◆ What this task involves ◆
Copy every line of the records below that holds the word "subst".

◆ Listed records ◆
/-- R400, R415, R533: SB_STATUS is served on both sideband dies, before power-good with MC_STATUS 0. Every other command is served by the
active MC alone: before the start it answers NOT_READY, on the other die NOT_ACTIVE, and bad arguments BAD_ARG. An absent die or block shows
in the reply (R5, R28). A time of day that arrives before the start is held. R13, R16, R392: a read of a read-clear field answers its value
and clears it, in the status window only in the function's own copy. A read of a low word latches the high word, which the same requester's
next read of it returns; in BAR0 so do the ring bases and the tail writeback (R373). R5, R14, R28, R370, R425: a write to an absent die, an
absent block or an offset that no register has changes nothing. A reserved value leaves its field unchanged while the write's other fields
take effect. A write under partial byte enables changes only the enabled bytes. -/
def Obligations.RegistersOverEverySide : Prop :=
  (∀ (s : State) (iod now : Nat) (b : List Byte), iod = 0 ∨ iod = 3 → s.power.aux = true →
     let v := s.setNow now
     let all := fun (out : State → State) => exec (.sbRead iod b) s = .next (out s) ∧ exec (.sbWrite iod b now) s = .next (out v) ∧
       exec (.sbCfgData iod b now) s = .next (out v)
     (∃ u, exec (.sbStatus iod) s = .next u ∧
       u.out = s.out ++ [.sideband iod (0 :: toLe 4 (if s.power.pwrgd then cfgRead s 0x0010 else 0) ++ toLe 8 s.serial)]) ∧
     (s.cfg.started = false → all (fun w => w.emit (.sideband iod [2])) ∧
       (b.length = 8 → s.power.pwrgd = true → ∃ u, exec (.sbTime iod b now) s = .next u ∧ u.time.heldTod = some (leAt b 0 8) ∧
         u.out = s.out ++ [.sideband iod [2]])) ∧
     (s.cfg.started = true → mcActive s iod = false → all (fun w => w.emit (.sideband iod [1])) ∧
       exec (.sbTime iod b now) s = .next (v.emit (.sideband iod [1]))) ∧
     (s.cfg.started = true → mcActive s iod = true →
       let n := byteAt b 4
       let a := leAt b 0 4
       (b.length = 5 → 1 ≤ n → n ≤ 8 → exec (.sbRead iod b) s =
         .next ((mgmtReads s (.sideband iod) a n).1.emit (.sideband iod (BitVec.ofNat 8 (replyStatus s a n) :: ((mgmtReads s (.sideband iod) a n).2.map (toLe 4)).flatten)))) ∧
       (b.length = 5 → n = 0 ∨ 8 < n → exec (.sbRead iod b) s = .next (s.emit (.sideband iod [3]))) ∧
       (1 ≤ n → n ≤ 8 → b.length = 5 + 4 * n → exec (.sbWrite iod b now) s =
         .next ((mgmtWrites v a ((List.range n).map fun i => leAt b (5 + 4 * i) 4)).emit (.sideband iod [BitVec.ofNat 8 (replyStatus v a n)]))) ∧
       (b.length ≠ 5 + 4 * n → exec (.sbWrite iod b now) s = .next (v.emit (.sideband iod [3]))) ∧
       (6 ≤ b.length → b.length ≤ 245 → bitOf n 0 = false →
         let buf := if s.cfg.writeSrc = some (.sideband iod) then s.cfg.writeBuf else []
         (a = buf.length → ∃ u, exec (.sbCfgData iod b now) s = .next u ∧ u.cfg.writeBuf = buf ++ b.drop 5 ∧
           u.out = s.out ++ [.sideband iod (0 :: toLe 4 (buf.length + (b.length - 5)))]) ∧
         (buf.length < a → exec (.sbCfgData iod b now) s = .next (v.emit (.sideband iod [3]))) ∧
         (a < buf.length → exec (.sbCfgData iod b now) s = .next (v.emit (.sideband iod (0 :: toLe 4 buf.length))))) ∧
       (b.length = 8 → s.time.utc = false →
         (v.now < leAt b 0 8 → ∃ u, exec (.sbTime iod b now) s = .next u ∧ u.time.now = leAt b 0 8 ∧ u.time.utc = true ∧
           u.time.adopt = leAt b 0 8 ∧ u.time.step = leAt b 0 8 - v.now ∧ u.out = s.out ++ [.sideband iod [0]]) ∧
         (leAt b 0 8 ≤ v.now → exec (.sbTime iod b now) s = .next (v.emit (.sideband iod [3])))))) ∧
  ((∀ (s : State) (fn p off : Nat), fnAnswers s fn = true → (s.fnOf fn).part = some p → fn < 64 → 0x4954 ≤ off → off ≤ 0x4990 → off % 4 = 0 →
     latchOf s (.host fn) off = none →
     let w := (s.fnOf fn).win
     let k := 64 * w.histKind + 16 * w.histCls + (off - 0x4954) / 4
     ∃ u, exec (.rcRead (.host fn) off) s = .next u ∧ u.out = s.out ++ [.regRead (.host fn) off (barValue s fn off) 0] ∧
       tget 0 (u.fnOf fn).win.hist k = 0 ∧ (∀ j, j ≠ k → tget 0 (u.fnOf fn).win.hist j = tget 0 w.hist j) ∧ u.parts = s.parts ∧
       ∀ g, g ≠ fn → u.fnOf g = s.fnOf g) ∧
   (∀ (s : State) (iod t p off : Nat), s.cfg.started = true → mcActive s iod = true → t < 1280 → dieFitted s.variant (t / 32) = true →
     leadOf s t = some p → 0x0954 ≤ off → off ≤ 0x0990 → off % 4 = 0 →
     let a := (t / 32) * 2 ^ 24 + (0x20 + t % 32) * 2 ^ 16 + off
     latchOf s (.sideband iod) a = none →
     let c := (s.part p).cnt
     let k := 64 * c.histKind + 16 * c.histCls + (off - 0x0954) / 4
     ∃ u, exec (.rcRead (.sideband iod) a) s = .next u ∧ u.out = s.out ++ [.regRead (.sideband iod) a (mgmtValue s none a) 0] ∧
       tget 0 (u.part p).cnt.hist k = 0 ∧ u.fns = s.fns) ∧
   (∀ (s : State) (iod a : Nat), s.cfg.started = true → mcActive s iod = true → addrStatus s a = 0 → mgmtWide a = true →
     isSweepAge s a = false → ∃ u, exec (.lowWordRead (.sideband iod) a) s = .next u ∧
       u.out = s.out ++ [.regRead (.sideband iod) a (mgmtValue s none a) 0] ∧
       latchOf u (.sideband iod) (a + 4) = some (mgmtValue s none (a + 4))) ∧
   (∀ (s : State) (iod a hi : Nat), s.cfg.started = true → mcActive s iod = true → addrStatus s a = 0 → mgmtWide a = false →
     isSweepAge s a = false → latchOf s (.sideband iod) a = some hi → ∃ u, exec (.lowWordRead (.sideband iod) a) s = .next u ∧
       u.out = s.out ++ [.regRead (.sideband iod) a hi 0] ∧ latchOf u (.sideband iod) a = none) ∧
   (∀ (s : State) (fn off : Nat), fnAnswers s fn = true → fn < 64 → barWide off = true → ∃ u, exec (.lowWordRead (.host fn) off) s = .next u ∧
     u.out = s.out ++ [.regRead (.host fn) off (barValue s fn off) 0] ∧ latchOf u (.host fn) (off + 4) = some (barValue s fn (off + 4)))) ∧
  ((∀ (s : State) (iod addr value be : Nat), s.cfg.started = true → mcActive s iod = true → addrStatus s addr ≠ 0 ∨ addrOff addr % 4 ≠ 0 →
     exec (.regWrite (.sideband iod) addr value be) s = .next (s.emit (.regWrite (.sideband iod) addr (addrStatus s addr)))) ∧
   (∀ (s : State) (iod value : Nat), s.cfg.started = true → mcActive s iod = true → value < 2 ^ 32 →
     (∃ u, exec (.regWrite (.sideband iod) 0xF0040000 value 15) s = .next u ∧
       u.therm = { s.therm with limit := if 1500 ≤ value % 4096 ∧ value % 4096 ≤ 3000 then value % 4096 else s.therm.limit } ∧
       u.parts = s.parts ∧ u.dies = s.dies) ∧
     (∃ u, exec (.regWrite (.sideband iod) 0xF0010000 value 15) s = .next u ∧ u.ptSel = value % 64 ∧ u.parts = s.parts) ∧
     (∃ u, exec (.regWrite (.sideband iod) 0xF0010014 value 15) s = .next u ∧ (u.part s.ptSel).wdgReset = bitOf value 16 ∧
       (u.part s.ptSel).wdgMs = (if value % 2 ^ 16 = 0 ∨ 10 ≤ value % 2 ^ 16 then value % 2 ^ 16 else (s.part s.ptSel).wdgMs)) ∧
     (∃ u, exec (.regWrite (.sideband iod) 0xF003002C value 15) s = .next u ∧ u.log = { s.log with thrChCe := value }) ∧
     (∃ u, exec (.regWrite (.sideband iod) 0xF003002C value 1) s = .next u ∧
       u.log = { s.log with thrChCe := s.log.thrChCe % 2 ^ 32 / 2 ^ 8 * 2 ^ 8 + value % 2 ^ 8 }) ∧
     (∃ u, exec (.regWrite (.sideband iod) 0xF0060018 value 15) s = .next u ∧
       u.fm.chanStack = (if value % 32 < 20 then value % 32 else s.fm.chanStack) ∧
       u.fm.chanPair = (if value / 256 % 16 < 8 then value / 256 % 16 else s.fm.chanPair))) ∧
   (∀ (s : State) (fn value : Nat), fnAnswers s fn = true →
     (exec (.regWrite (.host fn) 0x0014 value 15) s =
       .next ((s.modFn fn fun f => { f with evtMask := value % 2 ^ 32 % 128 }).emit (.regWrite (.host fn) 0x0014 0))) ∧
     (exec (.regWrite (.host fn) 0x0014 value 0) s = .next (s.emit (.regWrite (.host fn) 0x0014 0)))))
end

---

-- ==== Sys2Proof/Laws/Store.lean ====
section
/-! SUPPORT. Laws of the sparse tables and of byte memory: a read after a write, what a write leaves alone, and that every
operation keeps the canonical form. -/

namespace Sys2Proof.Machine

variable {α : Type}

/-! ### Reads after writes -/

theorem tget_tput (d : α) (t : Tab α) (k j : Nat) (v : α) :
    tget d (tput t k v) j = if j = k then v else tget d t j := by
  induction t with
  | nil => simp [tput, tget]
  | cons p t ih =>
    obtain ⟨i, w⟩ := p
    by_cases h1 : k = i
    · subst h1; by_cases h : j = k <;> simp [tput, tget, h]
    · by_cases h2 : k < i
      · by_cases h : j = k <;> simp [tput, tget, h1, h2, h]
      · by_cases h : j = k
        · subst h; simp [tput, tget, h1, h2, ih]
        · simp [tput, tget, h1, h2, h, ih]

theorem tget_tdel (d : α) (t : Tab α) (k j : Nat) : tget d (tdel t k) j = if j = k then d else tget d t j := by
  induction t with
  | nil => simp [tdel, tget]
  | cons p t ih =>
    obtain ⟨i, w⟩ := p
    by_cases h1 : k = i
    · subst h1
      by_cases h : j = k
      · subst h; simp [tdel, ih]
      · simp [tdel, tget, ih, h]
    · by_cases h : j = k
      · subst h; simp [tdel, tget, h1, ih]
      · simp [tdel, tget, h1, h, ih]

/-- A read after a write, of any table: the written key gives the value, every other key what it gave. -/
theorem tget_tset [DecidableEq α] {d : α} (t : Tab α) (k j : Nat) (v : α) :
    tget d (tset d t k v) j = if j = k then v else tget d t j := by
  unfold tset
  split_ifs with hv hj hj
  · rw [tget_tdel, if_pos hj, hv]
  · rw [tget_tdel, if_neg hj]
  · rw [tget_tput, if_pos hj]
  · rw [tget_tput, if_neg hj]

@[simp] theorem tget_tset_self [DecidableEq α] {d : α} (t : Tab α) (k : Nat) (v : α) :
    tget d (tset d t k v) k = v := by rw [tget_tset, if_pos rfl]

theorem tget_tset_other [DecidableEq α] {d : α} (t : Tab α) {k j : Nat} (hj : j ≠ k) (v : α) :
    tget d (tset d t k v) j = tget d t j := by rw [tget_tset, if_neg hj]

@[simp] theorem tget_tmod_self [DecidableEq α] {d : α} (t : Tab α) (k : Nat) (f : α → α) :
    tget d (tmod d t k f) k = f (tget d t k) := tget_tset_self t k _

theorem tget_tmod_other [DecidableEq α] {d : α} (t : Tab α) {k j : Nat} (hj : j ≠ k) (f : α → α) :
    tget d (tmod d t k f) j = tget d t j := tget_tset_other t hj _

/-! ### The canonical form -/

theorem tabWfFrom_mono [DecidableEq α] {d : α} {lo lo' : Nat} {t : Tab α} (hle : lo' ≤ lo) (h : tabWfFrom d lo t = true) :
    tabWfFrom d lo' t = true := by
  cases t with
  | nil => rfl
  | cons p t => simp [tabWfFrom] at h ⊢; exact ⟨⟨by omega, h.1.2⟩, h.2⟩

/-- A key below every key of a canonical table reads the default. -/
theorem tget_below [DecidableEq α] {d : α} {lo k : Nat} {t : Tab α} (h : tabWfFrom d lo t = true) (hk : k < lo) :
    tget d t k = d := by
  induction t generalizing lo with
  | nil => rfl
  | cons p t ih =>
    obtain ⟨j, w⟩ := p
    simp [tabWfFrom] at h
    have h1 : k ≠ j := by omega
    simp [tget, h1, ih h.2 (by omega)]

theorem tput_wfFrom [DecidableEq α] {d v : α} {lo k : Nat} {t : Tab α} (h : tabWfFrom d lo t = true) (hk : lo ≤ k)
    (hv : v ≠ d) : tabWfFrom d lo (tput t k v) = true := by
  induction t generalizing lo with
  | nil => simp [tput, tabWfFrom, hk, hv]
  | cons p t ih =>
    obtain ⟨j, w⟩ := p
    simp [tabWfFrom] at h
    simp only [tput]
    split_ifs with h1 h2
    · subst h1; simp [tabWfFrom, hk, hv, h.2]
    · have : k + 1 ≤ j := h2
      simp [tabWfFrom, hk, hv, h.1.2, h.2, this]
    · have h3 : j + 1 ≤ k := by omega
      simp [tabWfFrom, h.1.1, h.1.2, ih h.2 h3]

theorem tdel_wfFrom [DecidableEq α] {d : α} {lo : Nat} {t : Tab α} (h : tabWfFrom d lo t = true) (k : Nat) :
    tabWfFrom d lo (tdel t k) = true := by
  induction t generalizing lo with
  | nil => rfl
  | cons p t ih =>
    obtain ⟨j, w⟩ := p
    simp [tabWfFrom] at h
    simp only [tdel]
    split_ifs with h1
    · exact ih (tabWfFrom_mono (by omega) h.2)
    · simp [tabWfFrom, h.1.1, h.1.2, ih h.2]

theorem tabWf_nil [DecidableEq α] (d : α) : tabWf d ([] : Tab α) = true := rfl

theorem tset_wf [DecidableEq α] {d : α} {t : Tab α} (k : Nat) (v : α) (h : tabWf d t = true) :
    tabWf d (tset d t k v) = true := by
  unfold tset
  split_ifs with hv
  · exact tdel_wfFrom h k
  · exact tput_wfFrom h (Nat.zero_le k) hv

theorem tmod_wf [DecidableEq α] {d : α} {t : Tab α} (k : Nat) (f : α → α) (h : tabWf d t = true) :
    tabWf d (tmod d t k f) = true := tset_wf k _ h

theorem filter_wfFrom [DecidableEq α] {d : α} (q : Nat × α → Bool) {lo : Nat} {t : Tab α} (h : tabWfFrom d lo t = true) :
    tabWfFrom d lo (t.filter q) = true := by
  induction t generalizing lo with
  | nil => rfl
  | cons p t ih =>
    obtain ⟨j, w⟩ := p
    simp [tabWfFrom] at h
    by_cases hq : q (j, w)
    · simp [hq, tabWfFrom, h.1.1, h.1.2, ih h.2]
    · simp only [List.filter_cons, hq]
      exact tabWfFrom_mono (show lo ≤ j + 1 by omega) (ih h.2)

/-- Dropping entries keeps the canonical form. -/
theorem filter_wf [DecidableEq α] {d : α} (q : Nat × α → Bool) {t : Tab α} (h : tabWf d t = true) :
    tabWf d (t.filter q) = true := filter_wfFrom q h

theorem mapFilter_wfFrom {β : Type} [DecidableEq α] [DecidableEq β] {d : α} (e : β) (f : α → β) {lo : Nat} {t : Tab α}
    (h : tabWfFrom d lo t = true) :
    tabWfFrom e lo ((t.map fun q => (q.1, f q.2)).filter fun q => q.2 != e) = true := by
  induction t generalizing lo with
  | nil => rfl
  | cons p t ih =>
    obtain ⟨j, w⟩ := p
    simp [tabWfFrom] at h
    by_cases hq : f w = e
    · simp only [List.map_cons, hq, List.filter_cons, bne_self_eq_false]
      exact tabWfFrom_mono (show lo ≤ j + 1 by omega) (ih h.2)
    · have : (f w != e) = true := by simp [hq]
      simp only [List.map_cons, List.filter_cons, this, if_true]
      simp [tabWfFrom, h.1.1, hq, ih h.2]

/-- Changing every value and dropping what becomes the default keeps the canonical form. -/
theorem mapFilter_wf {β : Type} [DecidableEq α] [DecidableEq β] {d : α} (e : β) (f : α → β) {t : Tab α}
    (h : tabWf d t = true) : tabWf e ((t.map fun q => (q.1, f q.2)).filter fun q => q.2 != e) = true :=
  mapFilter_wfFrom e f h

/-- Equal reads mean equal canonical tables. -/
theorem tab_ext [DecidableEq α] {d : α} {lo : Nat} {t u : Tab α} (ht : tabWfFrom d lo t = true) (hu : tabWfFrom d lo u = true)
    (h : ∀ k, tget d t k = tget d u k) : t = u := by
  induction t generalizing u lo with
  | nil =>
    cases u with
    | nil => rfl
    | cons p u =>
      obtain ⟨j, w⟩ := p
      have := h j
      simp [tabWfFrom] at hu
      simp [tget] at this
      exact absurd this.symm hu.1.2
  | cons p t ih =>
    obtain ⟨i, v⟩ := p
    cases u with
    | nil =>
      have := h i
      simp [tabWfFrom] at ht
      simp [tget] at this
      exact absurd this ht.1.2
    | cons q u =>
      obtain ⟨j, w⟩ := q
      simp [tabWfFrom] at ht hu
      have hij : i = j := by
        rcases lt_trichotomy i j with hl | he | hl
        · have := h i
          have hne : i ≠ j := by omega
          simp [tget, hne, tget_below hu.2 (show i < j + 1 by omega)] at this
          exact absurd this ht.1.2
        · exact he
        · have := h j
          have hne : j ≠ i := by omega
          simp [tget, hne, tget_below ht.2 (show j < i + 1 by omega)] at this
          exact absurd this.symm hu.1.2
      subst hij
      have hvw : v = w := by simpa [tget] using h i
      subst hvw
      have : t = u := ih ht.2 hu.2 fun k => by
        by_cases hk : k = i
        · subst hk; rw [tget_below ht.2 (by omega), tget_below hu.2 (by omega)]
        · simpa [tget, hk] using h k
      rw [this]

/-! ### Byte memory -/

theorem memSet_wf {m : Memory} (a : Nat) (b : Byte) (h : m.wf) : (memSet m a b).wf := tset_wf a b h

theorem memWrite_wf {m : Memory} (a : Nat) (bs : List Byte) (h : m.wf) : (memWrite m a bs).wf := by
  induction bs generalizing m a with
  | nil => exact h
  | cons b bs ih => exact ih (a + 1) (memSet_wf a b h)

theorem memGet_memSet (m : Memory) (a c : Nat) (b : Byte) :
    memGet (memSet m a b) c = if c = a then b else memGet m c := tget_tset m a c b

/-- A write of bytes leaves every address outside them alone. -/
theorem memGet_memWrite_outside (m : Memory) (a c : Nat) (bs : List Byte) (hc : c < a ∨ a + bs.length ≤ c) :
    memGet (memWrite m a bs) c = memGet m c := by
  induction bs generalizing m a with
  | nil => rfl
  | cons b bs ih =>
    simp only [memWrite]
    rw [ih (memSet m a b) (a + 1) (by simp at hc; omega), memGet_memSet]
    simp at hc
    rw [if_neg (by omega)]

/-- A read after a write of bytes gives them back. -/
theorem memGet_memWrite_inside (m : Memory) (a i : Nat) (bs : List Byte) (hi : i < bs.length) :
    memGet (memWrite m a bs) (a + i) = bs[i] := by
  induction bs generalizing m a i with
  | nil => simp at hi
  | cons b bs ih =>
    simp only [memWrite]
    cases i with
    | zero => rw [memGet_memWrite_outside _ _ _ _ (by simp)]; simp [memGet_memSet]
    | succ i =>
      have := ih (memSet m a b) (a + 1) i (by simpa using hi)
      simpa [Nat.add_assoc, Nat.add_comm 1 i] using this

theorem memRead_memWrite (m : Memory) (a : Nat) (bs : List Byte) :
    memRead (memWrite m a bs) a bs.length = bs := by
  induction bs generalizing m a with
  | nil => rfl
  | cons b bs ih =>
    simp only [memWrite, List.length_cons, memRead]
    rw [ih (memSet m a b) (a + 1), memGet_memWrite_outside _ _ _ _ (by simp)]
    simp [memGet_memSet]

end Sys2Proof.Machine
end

◆ The answer ◆
    · subst h1; by_cases h : j = k <;> simp [tput, tget, h]
        · subst h; simp [tput, tget, h1, h2, ih]
    · subst h1
      · subst h; simp [tdel, ih]
      · subst h; simp [tdel, tget, h1, ih]
    · subst h1; simp [tabWfFrom, hk, hv, h.2]
      subst hij
      subst hvw
        · subst hk; rw [tget_below ht.2 (by omega), tget_below hu.2 (by omega)]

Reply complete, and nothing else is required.